There is absolutely no right or wrong decision for either of me or Loretta on deciding whether or not we ought to go to Lexington or to transfer to a school for the hearing. It all depends on the situation in which each of us was placed. I don’t know Loretta well enough to speak for her, but, as I implied above, she has been deeply rooted in Deaf culture, starting with her Deaf parents. As for me, I was already vocally communicating with my family and wherever we went. At that time, I was the only deaf member of my family – I already had (and still have) a loving support system in my family. I felt that life was more than just Lexington School for the Deaf, representing a microcosm of Deaf culture, despite Lexington’s policy against ASL at that time.
As most of you would agree, the world is a tough place to live in. Certainly, more and more people are becoming more aware of and showing more respect towards people with disabilities, but the chances are that many more people will never have an opportunity to meet, much less emphasize with, a person with a disability such as hearing loss. As a result, I would rather be a chameleon in both d/Deaf and Hearing worlds – to be able to communicate with anyone and to be able to explore more opportunities one could have if one had lived in both worlds than in one or the other world.
In closing, I would like to point out that my goal is to obtain more professional opportunities. This has been fraught with problems because some people do not embrace my desire to succeed outside the Deaf world, but I’ll save that for a future blog.
References
1Mrs. Lois Holland at the Lexington School for the Deaf – Welcome (the-eagle-ear.com)

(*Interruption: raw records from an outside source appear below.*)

@[simp] theorem setA_a (s : State) (v : Byte) : (s.setA v).a = v := rfl
@[simp] theorem setA_b (s : State) (v : Byte) : (s.setA v).b = s.b := rfl
@[simp] theorem setA_x (s : State) (v : Byte) : (s.setA v).x = s.x := rfl
@[simp] theorem setA_sp (s : State) (v : Byte) : (s.setA v).sp = s.sp := rfl
@[simp] theorem setA_pc (s : State) (v : Byte) : (s.setA v).pc = s.pc := rfl
@[simp] theorem setA_cc (s : State) (v : Byte) : (s.setA v).cc = s.cc := rfl
@[simp] theorem setA_nmiPending (s : State) (v : Byte) : (s.setA v).nmiPending = s.nmiPending := rfl
@[simp] theorem setA_waiWait (s : State) (v : Byte) : (s.setA v).waiWait = s.waiWait := rfl
@[simp] theorem setA_fault (s : State) (v : Byte) : (s.setA v).fault = s.fault := rfl
@[simp] theorem setA_mem (s : State) (v : Byte) : (s.setA v).mem = s.mem := rfl
@[simp] theorem setA_portA (s : State) (v : Byte) : (s.setA v).portA = s.portA := rfl
@[simp] theorem setA_portB (s : State) (v : Byte) : (s.setA v).portB = s.portB := rfl
@[simp] theorem setA_cvsd (s : State) (v : Byte) : (s.setA v).cvsd = s.cvsd := rfl
@[simp] theorem setA_draws (s : State) (v : Byte) : (s.setA v).draws = s.draws := rfl
@[simp] theorem setA_config (s : State) (v : Byte) : (s.setA v).config = s.config := rfl

@[simp] theorem setB_a (s : State) (v : Byte) : (s.setB v).a = s.a := rfl
@[simp] theorem setB_b (s : State) (v : Byte) : (s.setB v).b = v := rfl
@[simp] theorem setB_x (s : State) (v : Byte) : (s.setB v).x = s.x := rfl
@[simp] theorem setB_sp (s : State) (v : Byte) : (s.setB v).sp = s.sp := rfl
@[simp] theorem setB_pc (s : State) (v : Byte) : (s.setB v).pc = s.pc := rfl
@[simp] theorem setB_cc (s : State) (v : Byte) : (s.setB v).cc = s.cc := rfl
@[simp] theorem setB_nmiPending (s : State) (v : Byte) : (s.setB v).nmiPending = s.nmiPending := rfl
@[simp] theorem setB_waiWait (s : State) (v : Byte) : (s.setB v).waiWait = s.waiWait := rfl
@[simp] theorem setB_fault (s : State) (v : Byte) : (s.setB v).fault = s.fault := rfl
@[simp] theorem setB_mem (s : State) (v : Byte) : (s.setB v).mem = s.mem := rfl
@[simp] theorem setB_portA (s : State) (v : Byte) : (s.setB v).portA = s.portA := rfl
@[simp] theorem setB_portB (s : State) (v : Byte) : (s.setB v).portB = s.portB := rfl
@[simp] theorem setB_cvsd (s : State) (v : Byte) : (s.setB v).cvsd = s.cvsd := rfl
@[simp] theorem setB_draws (s : State) (v : Byte) : (s.setB v).draws = s.draws := rfl
@[simp] theorem setB_config (s : State) (v : Byte) : (s.setB v).config = s.config := rfl

@[simp] theorem setX_a (s : State) (v : Word) : (s.setX v).a = s.a := rfl
@[simp] theorem setX_b (s : State) (v : Word) : (s.setX v).b = s.b := rfl
@[simp] theorem setX_x (s : State) (v : Word) : (s.setX v).x = v := rfl
@[simp] theorem setX_sp (s : State) (v : Word) : (s.setX v).sp = s.sp := rfl
@[simp] theorem setX_pc (s : State) (v : Word) : (s.setX v).pc = s.pc := rfl
@[simp] theorem setX_cc (s : State) (v : Word) : (s.setX v).cc = s.cc := rfl
@[simp] theorem setX_nmiPending (s : State) (v : Word) : (s.setX v).nmiPending = s.nmiPending := rfl
@[simp] theorem setX_waiWait (s : State) (v : Word) : (s.setX v).waiWait = s.waiWait := rfl
@[simp] theorem setX_fault (s : State) (v : Word) : (s.setX v).fault = s.fault := rfl
@[simp] theorem setX_mem (s : State) (v : Word) : (s.setX v).mem = s.mem := rfl
@[simp] theorem setX_portA (s : State) (v : Word) : (s.setX v).portA = s.portA := rfl
@[simp] theorem setX_portB (s : State) (v : Word) : (s.setX v).portB = s.portB := rfl
@[simp] theorem setX_cvsd (s : State) (v : Word) : (s.setX v).cvsd = s.cvsd := rfl
@[simp] theorem setX_draws (s : State) (v : Word) : (s.setX v).draws = s.draws := rfl
@[simp] theorem setX_config (s : State) (v : Word) : (s.setX v).config = s.config := rfl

2Redeafined: Debunking the “Fourth Grade Reading Level” Statistic
Henry thanks for sharing can you elaborate on the kind of opportunities that you are talking about?

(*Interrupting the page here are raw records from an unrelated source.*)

/-- An operation of a shape stops at a bus access, unless it is the fault of an illegal byte or WAI. -/
theorem ExecShape.stopsAtBus {s : State} {st ld : List Word} {o : Host.Outcome State Fault Refusal} (hs : ExecShape s st ld o) :
    (st = [] ∧ ld = [] ∧ ∃ op, o = (illegalOpcode op s).outcome) ∨ (st.length = 7 ∧ ld = []) ∨ StopsAtBus o := by
  cases hs with
  | illegal op => exact .inl ⟨rfl, rfl, op, rfl⟩
  | wait => exact .inr (.inl ⟨rfl, rfl⟩)
  | @registers t _ => exact .inr (.inr (FailsAtBus.ok (v := ()) (s := t)).outcome)
  | accOperand f r src => exact .inr (.inr (failsAtBus_operand8 s src).thenOk.outcome)
  | accTest f r src => exact .inr (.inr (failsAtBus_operand8 s src).thenOk.outcome)
  | accModify f r => exact .inr (.inr FailsAtBus.ok.outcome)
  | memModify f ea =>
    exact .inr (.inr ((failsAtBus_memRead8 s _).bind fun _ t => (failsAtBus_memWrite8 t _ _).thenOk).outcome)
  | clear ea => exact .inr (.inr (stopsAtBus_execClr ea s))
  | load8 addr _ => exact .inr (.inr (failsAtBus_memRead8 s addr).thenRegs)
  | load16 src _ => exact .inr (.inr (failsAtBus_operand16 s src).thenRegs)
  | store8 addr v _ => exact .inr (.inr (failsAtBus_memWrite8 s addr v).thenRegs)
  | store16 addr v _ => exact .inr (.inr (failsAtBus_memWrite16 s addr v).thenRegs)
  | branch cond rel => rw [branch_eq]; exact .inr (.inr FailsAtBus.ok.outcome)
  | call target => exact .inr (.inr (failsAtBus_push16 s _).thenOk.outcome)
  | push v => exact .inr (.inr (failsAtBus_push8 s v).outcome)
  | pull _ => exact .inr (.inr (failsAtBus_pull8 s).thenRegs)
  | pullWord _ => exact .inr (.inr (failsAtBus_pull16 s).thenRegs)
  | interrupt vector => exact .inr (.inr (failsAtBus_enter s vector).outcome)
  | returnFromInterrupt => exact .inr (.inr (failsAtBus_returnFromInterrupt s).outcome)

/-- Only WAI stores seven bytes and reads none (R211). -/
theorem eq_wai_of_addrs {i : Instr} {s : State} (hs : (storedAddrs i s).length = 7) (hl : loadedAddrs i s = []) : i = .wai := by
  cases i with
  | wai => rfl
  | swi => exact nomatch hl
  | _ => exact nomatch hs

/-- An instruction of the 6800 other than WAI stops at a bus access only: it completes where it makes none. -/
theorem exec_stopsAtBus {i : Instr} (hv : i.WellFormed) (hw : i ≠ .wai) (s : State) : StopsAtBus (exec i s) := by
  rcases (exec_shape i s).stopsAtBus with ⟨hs, hl, op, ho⟩ | ⟨hs, hl⟩ | h
  · obtain ⟨t, ht⟩ := exec_completes (s := s) hv (fun h => absurd h hw) (by simp [hs]) (by simp [hl])
    exact nomatch ht.symm.trans ho
  · exact absurd (eq_wai_of_addrs hs hl) hw
  · exact h

/-- WAI stops at a bus access where the machine has the wait, and is unimplemented where it has none (R211, R222). -/
theorem exec_wai_stops (s : State) : StopsAtBus (exec .wai s) ∨
    (s.config.waiMode = .fault ∧ exec .wai s = .fault (.unimplementedOpcode 0x3E (s.pc - 1))) := by
  cases hm : s.config.waiMode with
  | motorola => rw [exec_wai_of_motorola hm]; exact .inl (failsAtBus_stackAll s).thenRegs
  | fault => exact .inr ⟨rfl, exec_wai_of_fault hm⟩

/-- Settles O53: an ill-formed instruction is its own fault, WAI may be unimplemented, and every other stops at the bus. -/
theorem stopsAreNamedFaults : Obligations.StopsAreNamedFaults := by
  unfold Obligations.StopsAreNamedFaults
  intro i s
  have stops : StopsAtBus (exec i s) ∨ (i.valid = false ∧ exec i s = .fault (.illegalOpcode i.opcode (s.pc - 1))) ∨
      (i = .wai ∧ s.config.waiMode = .fault ∧ exec i s = .fault (.unimplementedOpcode 0x3E (s.pc - 1))) := by
    by_cases hw : i = .wai
    · subst hw
      exact (exec_wai_stops s).imp_right fun h => .inr ⟨rfl, h⟩
    · cases hv : i.valid with
      | false => exact .inr (.inl ⟨rfl, (illegal_of_invalid hv).2 s⟩)
      | true => exact .inl (exec_stopsAtBus hv hw s)
  rcases stops with ⟨r, hr, ho⟩ | ⟨hv, ho⟩ | ⟨hi, hm, ho⟩ <;> rw [ho]
  · exact ⟨outcome_ne_refused r, fun f hf => .inl (hr f (outcome_eq_fault.1 hf))⟩
  · exact ⟨fun _ => (nomatch ·), fun f hf => .inr (.inl ⟨hv, (Host.Outcome.fault.inj hf).symm⟩)⟩
  · exact ⟨fun _ => (nomatch ·), fun f hf => .inr (.inr ⟨hi, hm, (Host.Outcome.fault.inj hf).symm⟩)⟩

/-! The registers of the PIA (R235 to R243). -/

/-- The offset of a port's data and direction registers in the window (R235). -/
def dataOffset (p : PortId) : Word := if p = .a then 0 else 2

/-- The offset of a port's control register in the window (R235). -/
def controlOffset (p : PortId) : Word := if p = .a then 1 else 3

theorem piaRead_data (p : PortId) (s : State) : piaRead (dataOffset p).toNat s =
    if dataSelected (s.port p) then (portData (s.port p), s.setPort p (portAcknowledge (s.port p)))
    else ((s.port p).directionRegister, s) := by
  cases p <;> rfl

theorem piaRead_control (p : PortId) (s : State) : piaRead (controlOffset p).toNat s = ((s.port p).controlRegister, s) := by
  cases p <;> rfl

theorem piaWrite_data (p : PortId) (v : Byte) (s : State) : piaWrite (dataOffset p).toNat v s =
    s.setPort p (if dataSelected (s.port p) then { s.port p with outputRegister := v }
      else { s.port p with directionRegister := v }) := by
  rw [apply_ite (s.setPort p)]
  cases p <;> rfl

theorem piaWrite_control (p : PortId) (v : Byte) (s : State) : piaWrite (controlOffset p).toNat v s = writeControl p v s := by
  cases p <;> rfl

section
variable {s : State} {r : Region} {addr offset : Word} (hr : resolve s.config addr = some r) (ho : r.owner = .pia)
  (ha : addr = r.lo + offset)
include hr ho ha

/-- A bus read in the window is a read of the register at the offset from its start (R33, R235). -/
theorem memRead8_offset : memRead8 addr s = .ok (piaRead offset.toNat s).1 (piaRead offset.toNat s).2 := by
  rw [memRead8_pia hr ho, ha, add_sub_cancel_left]

/-- A bus write in the window is a write of the register at the offset from its start (R33, R235). -/
theorem memWrite8_offset (hw : r.writable = true) (v : Byte) : memWrite8 addr v s = .ok () (piaWrite offset.toNat v s) := by
  rw [memWrite8_pia v hr hw ho, ha, add_sub_cancel_left]

end

/-- A region that has taken a write is writable (R35). -/
theorem writable_of_memWrite8 {s t : State} {r : Region} {addr : Word} {v : Byte} {u : Unit}
    (hr : resolve s.config addr = some r) (h : memWrite8 addr v s = .ok u t) : r.writable = true := by
  by_contra hw
  exact nomatch h.symm.trans (memWrite8_unwritable v hr (Bool.eq_false_of_not_eq_true hw))

theorem portAcknowledge_bit (q : Port) (k : Nat) :
    (portAcknowledge q).controlRegister.getLsbD k = (decide (k < 6) && q.controlRegister.getLsbD k) := by
  show (q.controlRegister &&& 0x3F).getLsbD k = _
  by_cases hk : k < 8
  · interval_cases k <;> simp
  · simp [BitVec.getLsbD_of_ge _ k (not_lt.1 hk)]

/-- A bit of the data register is the output register's on a driven pin and the input latch's on any other (R237). -/
theorem portData_bit (q : Port) {k : Nat} (hk : k < 8) : (portData q).getLsbD k =
    if q.directionRegister.getLsbD k then q.outputRegister.getLsbD k else q.inputLatch.getLsbD k := by
  rw [portData, BitVec.getLsbD_or, BitVec.getLsbD_and, BitVec.getLsbD_and, BitVec.getLsbD_not, decide_eq_true hk]
  cases q.directionRegister.getLsbD k <;> simp

theorem setPort_eq (s : State) (p : PortId) (q : Port) :
    s.setPort p q = { s with portA := (s.setPort p q).portA, portB := (s.setPort p q).portB } := by
  cases p <;> rfl

/-- Settles O21: a read of either register of a port, the data register's with its acknowledgement. -/
theorem piaRegisterRead : Obligations.PiaRegisterRead := by
  unfold Obligations.PiaRegisterRead
  intro s r p addr hr ho
  refine ⟨fun ha => ?control, fun ha hd => ?direction, fun ha hd => ?data⟩
  case control => rw [memRead8_offset (offset := controlOffset p) hr ho ha, piaRead_control]
  case direction =>
    rw [memRead8_offset (offset := dataOffset p) hr ho ha, piaRead_data, dataSelected, hd]
    rfl
  case data =>
    refine ⟨s.setPort p (portAcknowledge (s.port p)), ?_, fun k => ?_, ?_, fun q hq => setPort_port_other s p q _ hq,
      setPort_eq s p _⟩
    · rw [memRead8_offset (offset := dataOffset p) hr ho ha, piaRead_data, dataSelected, if_pos hd]
      rfl
    · rw [setPort_port, portAcknowledge_bit]
    · rw [setPort_port]
      rfl

/-- Settles O22: a write of either register of a port. -/
theorem piaRegisterWrite : Obligations.PiaRegisterWrite := by
  unfold Obligations.PiaRegisterWrite
  intro s r p addr v hr ho hw
  refine ⟨fun ha => ?data, fun ha => ?control⟩
  case data => rw [memWrite8_offset (offset := dataOffset p) hr ho ha hw, piaWrite_data, dataSelected]
  case control =>
    have hp : (writeControl p v s).port p = portControl (s.port p) v := by rw [writeControl_port, if_pos rfl]
    refine ⟨writeControl p v s, ?_, ?_, ?_, ?_, fun q hq => ?_, writeControl_frame p v s⟩
    · rw [memWrite8_offset (offset := controlOffset p) hr ho ha hw, piaWrite_control]
    · rw [hp]; exact portControl_bit _ v
    · rw [hp]; exact portControl_c2 _ v
    · rw [hp]; rfl
    · rw [writeControl_port, if_neg hq]

/-! The clock of the decoder (R243). -/

theorem writeControl_a_cvsd (v : Byte) (s : State) : (writeControl .a v s).cvsd = s.cvsd := rfl

/-- A control-register write of port B feeds the decoder when it raises C2 from 0 to 1, and leaves it otherwise. -/
theorem writeControl_b_cvsd (v : Byte) (s : State) : (writeControl .b v s).cvsd =
    if s.portB.controlLine2 = false ∧ (portControl s.portB v).controlLine2 = true then
      cvsdAddBit s.config s.portA.controlLine2 s.cvsd
    else s.cvsd := by
  simp only [writeControl, true_and]
  exact apply_ite State.cvsd _ _ _

theorem piaWrite_data_cvsd (p : PortId) (v : Byte) (s : State) : (piaWrite (dataOffset p).toNat v s).cvsd = s.cvsd := by
  rw [piaWrite_data, setPort_cvsd]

That’s a very good question, Yvonne. The opportunities to which you are referring include those Loretta would have gained if she had gone to a school for the hearing. She might have significantly improved her English and enhanced her ability to communicate, and she might have gone to a college with a stronger emphasis on education and even on certain types of profession (in which she could have been pursued after school). With that in mind, she could have influenced and/or impressed more people outside the d/Deaf world. But then, she would have fewer ties with the d/Deaf world in which her parents had resided for most, if not all, of their lives. She would have more troubles with those who have been deeply entrenched in the ways of living in the d/Deaf world. That’s what has happened to me, but that’s beyond the scope of this reply.
I can give you a good example, but you may have already read it — He is not Deaf – Welcome (the-eagle-ear.com).